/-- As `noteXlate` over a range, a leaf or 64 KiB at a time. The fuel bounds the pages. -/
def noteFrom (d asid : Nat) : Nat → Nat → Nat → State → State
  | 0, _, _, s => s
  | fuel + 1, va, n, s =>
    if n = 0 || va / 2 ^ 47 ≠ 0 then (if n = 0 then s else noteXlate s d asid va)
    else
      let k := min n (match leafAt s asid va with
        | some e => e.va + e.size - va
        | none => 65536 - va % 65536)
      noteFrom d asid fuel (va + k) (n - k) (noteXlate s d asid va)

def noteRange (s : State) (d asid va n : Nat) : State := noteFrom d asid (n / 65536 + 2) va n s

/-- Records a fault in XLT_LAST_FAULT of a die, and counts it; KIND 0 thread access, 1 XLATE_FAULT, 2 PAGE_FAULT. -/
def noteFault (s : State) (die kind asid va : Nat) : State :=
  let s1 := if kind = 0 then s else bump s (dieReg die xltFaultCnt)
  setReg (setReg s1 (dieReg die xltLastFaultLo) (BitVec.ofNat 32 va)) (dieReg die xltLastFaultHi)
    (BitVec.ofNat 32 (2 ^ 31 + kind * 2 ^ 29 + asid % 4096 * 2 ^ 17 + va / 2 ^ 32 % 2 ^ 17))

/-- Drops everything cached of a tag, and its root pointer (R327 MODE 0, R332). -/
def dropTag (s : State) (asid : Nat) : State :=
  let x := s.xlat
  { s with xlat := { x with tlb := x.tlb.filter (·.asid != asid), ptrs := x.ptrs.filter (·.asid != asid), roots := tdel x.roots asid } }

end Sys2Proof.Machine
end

---

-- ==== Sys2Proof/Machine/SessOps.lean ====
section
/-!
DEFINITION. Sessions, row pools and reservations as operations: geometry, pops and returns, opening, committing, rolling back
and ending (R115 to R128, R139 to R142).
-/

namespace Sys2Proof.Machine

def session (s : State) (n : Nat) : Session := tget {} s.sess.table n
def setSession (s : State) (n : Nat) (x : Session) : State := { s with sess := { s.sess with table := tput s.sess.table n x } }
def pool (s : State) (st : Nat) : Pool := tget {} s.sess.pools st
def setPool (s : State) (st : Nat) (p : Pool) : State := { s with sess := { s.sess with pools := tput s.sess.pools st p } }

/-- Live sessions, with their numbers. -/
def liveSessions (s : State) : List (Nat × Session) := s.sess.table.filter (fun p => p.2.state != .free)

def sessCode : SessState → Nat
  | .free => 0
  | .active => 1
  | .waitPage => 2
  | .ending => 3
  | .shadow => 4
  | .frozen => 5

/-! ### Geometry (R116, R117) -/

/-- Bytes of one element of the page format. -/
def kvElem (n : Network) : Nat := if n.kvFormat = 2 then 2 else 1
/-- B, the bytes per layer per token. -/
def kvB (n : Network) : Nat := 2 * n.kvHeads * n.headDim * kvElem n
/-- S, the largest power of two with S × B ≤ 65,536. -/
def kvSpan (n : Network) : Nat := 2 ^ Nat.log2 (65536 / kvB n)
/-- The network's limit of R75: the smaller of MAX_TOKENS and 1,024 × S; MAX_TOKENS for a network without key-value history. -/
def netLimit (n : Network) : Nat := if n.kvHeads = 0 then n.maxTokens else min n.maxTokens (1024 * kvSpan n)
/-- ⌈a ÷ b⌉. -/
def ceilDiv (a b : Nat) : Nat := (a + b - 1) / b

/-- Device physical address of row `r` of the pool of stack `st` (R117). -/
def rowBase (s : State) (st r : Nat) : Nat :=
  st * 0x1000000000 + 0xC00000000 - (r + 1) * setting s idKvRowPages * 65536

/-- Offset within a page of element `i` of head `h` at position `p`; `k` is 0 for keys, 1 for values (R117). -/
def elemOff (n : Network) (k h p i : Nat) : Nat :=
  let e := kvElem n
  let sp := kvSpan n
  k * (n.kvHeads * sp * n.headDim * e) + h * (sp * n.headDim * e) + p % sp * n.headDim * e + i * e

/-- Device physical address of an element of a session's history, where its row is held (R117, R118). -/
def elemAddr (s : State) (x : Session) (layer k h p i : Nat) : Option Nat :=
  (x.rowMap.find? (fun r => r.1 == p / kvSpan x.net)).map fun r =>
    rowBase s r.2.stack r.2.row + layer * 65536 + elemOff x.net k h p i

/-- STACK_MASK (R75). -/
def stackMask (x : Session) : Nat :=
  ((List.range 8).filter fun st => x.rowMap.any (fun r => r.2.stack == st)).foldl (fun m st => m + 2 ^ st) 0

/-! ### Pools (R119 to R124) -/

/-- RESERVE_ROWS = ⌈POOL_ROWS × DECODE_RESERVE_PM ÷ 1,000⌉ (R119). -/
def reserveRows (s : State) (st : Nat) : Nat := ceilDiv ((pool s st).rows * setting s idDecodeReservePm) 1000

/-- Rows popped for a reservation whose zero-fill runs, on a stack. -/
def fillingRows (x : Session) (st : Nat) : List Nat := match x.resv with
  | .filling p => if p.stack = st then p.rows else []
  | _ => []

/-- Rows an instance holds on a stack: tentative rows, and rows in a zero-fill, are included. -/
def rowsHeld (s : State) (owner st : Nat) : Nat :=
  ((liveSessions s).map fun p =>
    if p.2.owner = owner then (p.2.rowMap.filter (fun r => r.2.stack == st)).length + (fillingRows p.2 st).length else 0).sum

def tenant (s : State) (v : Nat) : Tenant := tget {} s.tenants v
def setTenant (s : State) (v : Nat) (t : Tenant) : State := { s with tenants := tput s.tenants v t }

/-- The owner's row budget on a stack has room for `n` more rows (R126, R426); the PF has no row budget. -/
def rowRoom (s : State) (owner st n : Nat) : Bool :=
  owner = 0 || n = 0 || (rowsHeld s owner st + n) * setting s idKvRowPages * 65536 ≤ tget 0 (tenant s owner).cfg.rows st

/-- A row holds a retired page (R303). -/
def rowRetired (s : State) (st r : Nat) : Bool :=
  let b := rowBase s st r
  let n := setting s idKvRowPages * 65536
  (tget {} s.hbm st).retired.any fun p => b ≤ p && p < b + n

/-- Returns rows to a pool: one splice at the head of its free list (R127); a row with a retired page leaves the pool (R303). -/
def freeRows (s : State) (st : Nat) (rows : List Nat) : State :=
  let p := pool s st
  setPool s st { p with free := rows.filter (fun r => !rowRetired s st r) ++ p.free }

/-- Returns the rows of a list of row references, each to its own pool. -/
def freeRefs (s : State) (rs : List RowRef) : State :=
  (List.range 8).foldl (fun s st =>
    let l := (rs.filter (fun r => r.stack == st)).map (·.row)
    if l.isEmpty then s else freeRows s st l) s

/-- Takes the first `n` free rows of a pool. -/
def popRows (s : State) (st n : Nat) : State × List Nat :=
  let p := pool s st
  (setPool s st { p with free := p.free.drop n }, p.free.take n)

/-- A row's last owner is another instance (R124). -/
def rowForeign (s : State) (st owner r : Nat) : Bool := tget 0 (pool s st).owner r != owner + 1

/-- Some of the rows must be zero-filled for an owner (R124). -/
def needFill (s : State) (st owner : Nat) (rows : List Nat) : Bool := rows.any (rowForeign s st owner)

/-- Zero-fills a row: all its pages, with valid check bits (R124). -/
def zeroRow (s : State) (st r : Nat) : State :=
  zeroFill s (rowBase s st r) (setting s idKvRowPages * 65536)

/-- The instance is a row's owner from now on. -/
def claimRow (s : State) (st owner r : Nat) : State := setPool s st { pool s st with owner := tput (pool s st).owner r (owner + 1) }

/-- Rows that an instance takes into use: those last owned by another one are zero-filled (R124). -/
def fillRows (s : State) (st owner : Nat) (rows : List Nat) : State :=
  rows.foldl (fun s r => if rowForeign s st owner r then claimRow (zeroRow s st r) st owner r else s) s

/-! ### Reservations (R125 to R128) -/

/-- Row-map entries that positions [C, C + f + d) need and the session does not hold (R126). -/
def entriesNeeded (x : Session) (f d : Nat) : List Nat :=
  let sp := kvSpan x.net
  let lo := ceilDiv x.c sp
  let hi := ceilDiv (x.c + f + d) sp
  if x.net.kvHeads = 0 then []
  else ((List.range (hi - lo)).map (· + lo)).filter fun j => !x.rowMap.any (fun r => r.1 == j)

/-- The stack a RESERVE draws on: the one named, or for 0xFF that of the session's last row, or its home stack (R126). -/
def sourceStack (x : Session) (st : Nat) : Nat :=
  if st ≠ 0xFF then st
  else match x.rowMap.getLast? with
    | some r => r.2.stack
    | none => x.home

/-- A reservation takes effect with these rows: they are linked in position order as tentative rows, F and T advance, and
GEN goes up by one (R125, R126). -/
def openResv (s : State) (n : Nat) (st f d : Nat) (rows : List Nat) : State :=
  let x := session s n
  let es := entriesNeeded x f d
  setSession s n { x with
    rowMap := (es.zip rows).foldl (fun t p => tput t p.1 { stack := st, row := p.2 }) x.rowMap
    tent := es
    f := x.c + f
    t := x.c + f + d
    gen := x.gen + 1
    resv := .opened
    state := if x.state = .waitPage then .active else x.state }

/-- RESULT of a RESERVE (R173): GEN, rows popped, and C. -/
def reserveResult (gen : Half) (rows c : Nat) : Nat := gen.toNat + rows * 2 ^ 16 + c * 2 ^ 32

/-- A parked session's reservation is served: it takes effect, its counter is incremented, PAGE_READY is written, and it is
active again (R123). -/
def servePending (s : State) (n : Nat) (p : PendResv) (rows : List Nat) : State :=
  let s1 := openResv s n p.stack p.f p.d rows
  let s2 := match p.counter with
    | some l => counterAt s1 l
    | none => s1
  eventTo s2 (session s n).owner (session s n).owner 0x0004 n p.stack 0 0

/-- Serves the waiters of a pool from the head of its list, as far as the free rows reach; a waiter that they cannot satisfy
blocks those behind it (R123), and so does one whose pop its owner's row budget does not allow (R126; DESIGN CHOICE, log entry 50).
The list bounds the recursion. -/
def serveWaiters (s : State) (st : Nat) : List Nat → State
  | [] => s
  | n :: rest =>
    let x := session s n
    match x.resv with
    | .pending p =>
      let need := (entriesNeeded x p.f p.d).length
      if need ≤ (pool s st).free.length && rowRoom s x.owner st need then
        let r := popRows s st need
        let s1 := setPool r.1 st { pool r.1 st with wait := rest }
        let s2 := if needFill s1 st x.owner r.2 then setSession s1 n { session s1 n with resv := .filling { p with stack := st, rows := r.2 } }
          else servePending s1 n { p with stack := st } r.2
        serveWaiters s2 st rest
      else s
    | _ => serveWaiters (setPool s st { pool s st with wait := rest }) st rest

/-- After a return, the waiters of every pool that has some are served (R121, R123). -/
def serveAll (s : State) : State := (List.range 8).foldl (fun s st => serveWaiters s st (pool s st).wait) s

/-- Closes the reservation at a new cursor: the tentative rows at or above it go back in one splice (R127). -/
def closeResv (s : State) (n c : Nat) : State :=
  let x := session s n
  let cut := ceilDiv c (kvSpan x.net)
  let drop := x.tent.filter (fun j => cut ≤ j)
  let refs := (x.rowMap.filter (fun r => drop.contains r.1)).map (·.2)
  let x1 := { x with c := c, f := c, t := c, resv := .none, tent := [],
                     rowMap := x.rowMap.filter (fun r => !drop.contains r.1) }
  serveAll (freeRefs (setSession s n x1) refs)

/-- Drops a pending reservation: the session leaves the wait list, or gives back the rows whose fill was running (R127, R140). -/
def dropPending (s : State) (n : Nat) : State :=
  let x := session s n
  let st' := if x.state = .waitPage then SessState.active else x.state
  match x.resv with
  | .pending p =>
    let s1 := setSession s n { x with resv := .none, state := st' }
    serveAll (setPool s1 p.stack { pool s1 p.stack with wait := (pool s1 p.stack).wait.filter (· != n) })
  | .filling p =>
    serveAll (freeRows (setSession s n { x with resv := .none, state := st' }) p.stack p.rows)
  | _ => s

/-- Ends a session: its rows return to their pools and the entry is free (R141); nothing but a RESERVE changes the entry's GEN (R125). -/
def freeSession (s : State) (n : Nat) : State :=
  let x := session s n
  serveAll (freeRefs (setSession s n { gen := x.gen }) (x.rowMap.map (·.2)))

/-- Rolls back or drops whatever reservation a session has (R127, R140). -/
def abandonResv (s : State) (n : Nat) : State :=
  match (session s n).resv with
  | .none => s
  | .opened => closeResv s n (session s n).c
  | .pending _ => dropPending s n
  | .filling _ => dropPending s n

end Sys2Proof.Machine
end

### Goal of the exercise
Please show every line of the entries above that contains the word "does".

### Answer below
/-- Row-map entries that positions [C, C + f + d) need and the session does not hold (R126). -/
blocks those behind it (R123), and so does one whose pop its owner's row budget does not allow (R126; DESIGN CHOICE, log entry 50).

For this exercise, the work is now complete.